#### Extracted entries:
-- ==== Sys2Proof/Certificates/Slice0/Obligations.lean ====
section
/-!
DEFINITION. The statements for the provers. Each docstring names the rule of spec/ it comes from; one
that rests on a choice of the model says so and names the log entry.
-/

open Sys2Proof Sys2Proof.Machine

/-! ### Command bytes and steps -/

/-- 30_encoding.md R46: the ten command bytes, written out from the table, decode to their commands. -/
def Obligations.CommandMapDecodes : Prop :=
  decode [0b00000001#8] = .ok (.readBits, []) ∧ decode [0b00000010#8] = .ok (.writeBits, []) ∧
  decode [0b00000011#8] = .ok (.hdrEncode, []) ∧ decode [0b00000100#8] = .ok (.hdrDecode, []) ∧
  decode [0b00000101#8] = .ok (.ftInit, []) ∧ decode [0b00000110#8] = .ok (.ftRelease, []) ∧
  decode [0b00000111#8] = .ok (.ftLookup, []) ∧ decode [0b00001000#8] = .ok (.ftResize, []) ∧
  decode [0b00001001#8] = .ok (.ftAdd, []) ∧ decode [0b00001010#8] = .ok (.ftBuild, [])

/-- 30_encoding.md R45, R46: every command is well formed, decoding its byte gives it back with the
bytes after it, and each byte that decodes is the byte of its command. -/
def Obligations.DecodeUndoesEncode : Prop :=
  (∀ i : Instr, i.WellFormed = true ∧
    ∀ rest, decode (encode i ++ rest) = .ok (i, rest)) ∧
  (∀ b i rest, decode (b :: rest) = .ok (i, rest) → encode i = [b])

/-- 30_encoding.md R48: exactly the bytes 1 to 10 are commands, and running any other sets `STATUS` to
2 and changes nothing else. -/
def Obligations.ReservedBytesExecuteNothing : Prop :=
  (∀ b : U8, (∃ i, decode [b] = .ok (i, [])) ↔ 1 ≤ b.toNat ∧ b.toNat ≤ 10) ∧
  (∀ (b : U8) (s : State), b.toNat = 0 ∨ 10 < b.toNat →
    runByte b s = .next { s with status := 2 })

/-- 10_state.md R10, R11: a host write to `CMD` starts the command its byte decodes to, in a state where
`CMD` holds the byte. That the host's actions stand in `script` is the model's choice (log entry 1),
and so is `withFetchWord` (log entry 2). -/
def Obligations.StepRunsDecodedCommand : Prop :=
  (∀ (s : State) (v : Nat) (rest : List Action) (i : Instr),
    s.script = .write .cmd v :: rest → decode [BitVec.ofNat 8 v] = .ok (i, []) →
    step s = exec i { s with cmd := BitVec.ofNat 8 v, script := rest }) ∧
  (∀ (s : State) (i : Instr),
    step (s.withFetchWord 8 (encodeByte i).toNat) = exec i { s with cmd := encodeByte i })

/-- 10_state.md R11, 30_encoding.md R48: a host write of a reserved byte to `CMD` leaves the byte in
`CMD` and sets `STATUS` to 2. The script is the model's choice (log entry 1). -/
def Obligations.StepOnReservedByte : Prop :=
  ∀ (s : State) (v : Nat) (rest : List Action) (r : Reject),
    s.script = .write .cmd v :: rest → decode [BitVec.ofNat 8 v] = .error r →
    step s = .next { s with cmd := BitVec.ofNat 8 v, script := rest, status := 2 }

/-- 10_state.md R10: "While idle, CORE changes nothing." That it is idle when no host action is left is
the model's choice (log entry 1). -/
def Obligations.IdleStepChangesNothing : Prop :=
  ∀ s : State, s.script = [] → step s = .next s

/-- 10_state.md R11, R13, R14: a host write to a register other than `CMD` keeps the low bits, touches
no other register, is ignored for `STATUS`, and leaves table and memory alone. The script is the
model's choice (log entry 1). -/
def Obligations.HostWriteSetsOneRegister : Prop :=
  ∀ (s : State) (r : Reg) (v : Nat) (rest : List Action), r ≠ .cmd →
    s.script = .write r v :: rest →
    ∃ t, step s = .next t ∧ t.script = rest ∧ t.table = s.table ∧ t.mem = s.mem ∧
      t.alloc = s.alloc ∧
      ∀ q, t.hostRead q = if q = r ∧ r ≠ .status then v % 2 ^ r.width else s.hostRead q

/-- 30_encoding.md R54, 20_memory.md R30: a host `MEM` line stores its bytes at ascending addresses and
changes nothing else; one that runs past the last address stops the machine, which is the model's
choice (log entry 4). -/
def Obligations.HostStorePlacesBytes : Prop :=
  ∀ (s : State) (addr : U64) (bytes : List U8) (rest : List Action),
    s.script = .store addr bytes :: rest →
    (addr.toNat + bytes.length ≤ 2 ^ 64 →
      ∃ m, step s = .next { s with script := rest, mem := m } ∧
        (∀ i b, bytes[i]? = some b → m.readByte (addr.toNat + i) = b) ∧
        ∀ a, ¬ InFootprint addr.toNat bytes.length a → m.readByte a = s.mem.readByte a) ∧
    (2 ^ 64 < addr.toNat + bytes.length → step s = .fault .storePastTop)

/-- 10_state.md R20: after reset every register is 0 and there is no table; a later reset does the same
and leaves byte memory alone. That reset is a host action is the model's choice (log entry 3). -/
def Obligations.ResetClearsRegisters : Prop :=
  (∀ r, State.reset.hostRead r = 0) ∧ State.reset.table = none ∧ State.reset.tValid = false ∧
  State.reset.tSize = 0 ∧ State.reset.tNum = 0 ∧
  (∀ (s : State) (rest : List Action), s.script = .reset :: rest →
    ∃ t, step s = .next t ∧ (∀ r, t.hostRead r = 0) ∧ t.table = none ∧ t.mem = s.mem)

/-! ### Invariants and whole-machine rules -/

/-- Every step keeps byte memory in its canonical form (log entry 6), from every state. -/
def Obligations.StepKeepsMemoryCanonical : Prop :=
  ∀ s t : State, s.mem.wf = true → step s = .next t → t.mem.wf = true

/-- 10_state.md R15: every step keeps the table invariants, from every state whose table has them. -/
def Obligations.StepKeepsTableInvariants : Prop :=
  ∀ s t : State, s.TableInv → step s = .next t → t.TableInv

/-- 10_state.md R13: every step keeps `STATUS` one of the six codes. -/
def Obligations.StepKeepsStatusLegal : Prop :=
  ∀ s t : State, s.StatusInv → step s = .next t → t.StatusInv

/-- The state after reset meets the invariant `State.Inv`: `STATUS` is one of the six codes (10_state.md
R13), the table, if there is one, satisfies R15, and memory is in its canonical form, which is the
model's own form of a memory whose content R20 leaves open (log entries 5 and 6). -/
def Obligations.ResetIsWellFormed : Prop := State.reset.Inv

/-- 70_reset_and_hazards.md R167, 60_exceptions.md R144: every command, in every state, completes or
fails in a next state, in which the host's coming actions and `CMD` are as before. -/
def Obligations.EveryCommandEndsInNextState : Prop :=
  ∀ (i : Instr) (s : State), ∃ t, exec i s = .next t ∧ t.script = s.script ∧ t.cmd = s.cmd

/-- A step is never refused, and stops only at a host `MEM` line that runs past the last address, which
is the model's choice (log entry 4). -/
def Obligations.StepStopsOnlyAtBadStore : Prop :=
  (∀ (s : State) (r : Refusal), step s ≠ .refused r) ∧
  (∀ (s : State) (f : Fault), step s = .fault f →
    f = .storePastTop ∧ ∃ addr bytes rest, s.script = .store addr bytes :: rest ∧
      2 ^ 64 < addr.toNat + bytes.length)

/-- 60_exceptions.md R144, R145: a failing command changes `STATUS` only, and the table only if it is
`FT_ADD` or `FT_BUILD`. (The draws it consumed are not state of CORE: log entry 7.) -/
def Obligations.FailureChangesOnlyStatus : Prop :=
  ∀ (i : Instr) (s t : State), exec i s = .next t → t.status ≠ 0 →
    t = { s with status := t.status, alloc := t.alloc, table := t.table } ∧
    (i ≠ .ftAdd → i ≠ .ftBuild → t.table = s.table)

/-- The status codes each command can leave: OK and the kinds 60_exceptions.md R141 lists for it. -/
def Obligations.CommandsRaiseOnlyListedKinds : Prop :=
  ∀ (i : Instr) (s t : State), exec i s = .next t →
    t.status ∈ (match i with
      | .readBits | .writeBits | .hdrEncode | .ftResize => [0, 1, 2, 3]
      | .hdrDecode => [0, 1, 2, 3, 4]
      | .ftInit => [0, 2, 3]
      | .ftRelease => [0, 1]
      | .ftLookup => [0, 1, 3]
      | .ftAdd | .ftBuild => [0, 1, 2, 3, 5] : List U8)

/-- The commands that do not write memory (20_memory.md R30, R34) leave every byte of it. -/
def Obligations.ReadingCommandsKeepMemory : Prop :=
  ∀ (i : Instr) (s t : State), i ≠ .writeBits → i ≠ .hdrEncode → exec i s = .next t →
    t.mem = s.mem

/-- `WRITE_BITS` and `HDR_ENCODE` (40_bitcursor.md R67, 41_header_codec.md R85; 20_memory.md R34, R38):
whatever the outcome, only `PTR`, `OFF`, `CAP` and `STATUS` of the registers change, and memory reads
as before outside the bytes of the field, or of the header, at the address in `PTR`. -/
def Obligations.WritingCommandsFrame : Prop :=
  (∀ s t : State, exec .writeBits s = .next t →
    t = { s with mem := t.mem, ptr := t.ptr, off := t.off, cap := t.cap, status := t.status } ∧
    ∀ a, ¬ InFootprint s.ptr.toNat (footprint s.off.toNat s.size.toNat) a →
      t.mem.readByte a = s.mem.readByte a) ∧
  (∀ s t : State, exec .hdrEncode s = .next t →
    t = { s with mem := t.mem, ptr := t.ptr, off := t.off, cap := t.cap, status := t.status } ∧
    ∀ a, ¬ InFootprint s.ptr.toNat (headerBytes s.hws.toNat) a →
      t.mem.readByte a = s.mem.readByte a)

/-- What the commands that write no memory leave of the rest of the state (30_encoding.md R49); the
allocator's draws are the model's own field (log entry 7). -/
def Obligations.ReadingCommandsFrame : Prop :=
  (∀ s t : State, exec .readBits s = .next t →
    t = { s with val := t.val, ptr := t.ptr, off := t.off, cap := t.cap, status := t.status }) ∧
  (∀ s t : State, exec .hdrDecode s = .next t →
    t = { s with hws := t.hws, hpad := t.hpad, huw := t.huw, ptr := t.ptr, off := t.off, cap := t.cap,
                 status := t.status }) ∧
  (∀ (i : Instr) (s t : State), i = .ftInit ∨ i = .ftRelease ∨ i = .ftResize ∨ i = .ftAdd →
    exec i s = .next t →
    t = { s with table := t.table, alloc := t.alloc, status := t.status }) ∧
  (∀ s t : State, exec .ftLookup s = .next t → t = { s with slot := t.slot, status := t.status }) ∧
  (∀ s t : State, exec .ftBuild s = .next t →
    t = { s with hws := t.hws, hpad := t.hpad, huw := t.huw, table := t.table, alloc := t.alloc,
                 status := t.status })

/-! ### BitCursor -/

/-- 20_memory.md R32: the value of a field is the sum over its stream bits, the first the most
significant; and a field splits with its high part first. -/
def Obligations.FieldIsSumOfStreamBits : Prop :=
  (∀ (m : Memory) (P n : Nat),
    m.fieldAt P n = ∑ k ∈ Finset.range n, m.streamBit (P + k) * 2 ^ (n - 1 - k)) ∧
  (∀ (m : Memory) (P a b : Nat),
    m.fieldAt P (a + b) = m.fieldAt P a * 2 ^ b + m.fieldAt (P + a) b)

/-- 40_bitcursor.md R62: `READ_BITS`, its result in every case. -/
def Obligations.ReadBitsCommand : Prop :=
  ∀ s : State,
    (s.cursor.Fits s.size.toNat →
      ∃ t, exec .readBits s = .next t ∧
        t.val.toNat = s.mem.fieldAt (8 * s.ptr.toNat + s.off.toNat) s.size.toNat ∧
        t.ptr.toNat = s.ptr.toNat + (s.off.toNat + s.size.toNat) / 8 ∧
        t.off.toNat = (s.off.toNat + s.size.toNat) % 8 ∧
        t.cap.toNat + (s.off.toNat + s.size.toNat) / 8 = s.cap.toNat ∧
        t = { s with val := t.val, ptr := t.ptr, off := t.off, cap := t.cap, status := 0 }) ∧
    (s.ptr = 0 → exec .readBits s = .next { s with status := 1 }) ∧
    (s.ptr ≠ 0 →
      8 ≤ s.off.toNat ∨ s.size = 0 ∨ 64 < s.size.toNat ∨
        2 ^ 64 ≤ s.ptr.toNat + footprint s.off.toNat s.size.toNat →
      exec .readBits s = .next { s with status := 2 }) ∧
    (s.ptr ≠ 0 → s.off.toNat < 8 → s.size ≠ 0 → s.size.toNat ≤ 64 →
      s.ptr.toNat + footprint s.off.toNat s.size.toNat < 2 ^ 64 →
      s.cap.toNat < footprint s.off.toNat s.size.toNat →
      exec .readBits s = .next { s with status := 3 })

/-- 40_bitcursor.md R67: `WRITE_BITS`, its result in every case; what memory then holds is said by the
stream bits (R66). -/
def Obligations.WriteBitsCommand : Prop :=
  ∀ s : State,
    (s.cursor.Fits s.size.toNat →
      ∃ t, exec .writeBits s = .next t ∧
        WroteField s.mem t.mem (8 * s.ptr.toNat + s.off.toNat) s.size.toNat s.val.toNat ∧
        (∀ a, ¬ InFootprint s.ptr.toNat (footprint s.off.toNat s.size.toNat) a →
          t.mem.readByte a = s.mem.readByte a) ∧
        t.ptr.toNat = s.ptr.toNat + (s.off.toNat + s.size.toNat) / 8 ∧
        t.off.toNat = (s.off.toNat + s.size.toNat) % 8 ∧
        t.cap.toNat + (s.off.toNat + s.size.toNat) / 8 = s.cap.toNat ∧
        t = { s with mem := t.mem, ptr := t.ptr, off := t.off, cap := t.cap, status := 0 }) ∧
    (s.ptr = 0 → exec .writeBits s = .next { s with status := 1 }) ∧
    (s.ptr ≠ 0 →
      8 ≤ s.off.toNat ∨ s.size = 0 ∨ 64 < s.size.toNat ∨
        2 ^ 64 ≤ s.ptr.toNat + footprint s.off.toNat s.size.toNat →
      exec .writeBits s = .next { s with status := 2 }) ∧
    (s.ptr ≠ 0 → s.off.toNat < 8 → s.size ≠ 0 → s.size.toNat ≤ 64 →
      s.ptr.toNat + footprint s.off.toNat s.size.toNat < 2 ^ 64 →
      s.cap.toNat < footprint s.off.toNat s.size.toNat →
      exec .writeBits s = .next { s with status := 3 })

--

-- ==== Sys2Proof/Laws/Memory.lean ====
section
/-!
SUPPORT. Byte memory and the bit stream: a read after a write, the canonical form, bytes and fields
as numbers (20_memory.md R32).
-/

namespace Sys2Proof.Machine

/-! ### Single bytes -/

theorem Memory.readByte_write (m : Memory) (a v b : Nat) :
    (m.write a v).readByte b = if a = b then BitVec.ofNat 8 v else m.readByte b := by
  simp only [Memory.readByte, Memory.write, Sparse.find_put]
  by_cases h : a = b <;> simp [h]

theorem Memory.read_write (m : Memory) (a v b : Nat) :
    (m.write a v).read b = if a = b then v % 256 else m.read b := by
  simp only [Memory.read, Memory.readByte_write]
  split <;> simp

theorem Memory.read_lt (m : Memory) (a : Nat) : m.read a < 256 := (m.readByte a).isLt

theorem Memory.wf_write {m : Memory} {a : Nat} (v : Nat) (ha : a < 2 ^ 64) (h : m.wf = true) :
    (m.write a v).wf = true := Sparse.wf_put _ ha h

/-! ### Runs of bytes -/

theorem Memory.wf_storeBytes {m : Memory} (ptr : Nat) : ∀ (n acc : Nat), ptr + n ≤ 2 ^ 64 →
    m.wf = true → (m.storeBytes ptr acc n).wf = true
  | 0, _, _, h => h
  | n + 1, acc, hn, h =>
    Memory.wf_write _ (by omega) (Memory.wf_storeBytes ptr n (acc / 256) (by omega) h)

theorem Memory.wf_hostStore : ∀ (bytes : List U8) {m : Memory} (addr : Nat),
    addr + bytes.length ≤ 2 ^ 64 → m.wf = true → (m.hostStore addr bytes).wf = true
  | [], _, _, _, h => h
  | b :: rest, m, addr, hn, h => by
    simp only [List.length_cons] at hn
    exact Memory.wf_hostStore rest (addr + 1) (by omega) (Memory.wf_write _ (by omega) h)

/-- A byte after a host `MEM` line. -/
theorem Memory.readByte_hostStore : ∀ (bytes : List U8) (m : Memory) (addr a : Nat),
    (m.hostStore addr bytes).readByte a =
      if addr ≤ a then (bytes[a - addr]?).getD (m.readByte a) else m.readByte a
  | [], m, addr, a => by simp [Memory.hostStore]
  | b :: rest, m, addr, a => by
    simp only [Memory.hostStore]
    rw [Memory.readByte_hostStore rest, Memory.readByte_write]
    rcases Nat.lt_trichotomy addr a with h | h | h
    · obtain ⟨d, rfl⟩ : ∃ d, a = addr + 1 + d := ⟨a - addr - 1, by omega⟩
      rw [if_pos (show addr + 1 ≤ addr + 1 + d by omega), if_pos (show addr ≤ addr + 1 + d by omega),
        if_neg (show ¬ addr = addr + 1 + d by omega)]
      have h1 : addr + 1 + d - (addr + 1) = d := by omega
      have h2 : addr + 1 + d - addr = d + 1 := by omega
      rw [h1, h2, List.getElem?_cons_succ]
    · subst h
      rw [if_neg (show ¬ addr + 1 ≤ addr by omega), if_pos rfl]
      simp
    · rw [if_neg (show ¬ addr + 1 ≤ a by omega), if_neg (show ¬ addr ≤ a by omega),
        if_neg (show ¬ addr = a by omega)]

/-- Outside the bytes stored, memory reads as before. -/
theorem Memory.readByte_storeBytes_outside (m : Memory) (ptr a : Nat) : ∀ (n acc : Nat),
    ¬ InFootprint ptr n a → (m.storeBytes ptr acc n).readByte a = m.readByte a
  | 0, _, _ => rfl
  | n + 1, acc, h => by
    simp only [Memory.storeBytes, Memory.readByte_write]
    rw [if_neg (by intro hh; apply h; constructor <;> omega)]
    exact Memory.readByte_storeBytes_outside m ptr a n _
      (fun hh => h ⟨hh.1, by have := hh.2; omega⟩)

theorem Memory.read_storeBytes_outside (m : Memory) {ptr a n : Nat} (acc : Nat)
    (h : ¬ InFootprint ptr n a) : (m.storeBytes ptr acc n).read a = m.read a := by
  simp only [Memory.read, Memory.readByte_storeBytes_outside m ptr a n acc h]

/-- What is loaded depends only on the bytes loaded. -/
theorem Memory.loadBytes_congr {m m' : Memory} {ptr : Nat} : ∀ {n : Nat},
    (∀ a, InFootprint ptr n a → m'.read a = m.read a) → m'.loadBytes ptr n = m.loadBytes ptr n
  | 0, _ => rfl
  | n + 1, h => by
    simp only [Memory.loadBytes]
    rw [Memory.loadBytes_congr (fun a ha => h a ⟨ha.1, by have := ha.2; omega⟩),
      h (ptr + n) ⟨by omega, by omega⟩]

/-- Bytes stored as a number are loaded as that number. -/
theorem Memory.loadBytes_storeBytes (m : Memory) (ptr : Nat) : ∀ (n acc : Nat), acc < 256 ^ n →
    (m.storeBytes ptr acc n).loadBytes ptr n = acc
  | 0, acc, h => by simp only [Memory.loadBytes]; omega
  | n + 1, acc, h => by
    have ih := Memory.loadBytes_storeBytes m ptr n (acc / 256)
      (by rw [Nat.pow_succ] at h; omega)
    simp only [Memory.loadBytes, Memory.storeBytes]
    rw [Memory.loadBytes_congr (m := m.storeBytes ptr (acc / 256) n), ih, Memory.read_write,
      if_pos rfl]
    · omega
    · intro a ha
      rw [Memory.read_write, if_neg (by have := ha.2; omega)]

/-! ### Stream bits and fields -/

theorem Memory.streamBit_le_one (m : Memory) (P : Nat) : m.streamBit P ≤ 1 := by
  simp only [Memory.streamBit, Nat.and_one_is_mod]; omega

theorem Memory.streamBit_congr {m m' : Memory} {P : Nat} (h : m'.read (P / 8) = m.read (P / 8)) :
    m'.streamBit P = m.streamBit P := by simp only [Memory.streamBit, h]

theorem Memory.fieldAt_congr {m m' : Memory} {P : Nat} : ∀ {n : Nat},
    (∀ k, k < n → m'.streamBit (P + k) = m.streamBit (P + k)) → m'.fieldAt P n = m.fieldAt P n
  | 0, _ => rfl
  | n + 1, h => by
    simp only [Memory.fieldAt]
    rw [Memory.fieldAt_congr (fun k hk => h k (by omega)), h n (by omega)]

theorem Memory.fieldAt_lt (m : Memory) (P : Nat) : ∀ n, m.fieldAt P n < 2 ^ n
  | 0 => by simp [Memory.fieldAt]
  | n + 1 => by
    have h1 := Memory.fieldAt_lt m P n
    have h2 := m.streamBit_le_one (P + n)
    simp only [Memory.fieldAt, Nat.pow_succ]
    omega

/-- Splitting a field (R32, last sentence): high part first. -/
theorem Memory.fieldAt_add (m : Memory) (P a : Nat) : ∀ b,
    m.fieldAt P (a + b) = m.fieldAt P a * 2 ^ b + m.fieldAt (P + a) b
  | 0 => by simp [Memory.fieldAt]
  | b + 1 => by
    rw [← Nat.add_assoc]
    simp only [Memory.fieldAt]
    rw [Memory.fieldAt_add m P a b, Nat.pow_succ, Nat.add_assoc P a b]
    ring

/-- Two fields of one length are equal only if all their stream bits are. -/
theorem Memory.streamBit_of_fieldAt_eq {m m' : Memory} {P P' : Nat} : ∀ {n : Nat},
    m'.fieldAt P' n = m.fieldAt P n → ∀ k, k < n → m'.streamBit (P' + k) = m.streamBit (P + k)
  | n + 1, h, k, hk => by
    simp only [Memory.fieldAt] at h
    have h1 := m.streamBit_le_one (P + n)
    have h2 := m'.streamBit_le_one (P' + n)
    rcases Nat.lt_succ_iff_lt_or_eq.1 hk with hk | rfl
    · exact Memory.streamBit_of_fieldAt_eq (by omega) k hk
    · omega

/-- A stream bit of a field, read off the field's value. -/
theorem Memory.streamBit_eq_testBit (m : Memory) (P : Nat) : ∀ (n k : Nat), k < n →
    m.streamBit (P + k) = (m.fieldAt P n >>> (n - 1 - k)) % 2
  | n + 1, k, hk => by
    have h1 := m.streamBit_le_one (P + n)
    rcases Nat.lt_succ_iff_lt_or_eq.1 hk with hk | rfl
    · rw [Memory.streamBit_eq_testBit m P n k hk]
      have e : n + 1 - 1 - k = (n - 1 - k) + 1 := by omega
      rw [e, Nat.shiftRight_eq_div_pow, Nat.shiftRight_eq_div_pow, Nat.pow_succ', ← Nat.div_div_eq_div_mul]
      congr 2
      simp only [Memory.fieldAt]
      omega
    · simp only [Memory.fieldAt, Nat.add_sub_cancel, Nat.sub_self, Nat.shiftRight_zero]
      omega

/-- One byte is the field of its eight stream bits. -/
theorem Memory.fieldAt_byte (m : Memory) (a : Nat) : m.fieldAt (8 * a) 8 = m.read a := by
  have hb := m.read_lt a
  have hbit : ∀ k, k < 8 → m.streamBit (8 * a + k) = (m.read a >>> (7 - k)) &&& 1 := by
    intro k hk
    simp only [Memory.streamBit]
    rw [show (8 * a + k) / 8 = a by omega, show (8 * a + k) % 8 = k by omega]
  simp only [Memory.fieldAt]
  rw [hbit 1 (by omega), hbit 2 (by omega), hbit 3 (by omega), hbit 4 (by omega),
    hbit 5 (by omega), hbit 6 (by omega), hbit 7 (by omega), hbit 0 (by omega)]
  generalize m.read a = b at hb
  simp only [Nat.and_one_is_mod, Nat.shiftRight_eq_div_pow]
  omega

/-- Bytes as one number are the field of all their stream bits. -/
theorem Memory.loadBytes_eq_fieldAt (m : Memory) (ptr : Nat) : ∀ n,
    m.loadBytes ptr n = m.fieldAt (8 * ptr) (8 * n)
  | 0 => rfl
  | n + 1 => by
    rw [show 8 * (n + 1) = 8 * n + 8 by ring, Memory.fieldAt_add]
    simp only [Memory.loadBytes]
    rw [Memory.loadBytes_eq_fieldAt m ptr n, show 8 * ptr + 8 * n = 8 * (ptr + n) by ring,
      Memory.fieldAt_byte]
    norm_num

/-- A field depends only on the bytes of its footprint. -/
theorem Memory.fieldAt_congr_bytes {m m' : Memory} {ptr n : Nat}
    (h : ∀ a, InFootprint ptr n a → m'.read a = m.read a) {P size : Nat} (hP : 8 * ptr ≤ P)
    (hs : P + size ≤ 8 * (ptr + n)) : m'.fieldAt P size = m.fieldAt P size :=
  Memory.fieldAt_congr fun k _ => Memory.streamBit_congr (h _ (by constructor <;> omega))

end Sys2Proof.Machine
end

#### Work item:
Report the number of lines in the material above holding the word "after", without anything else.

#### Response for this exercise:
5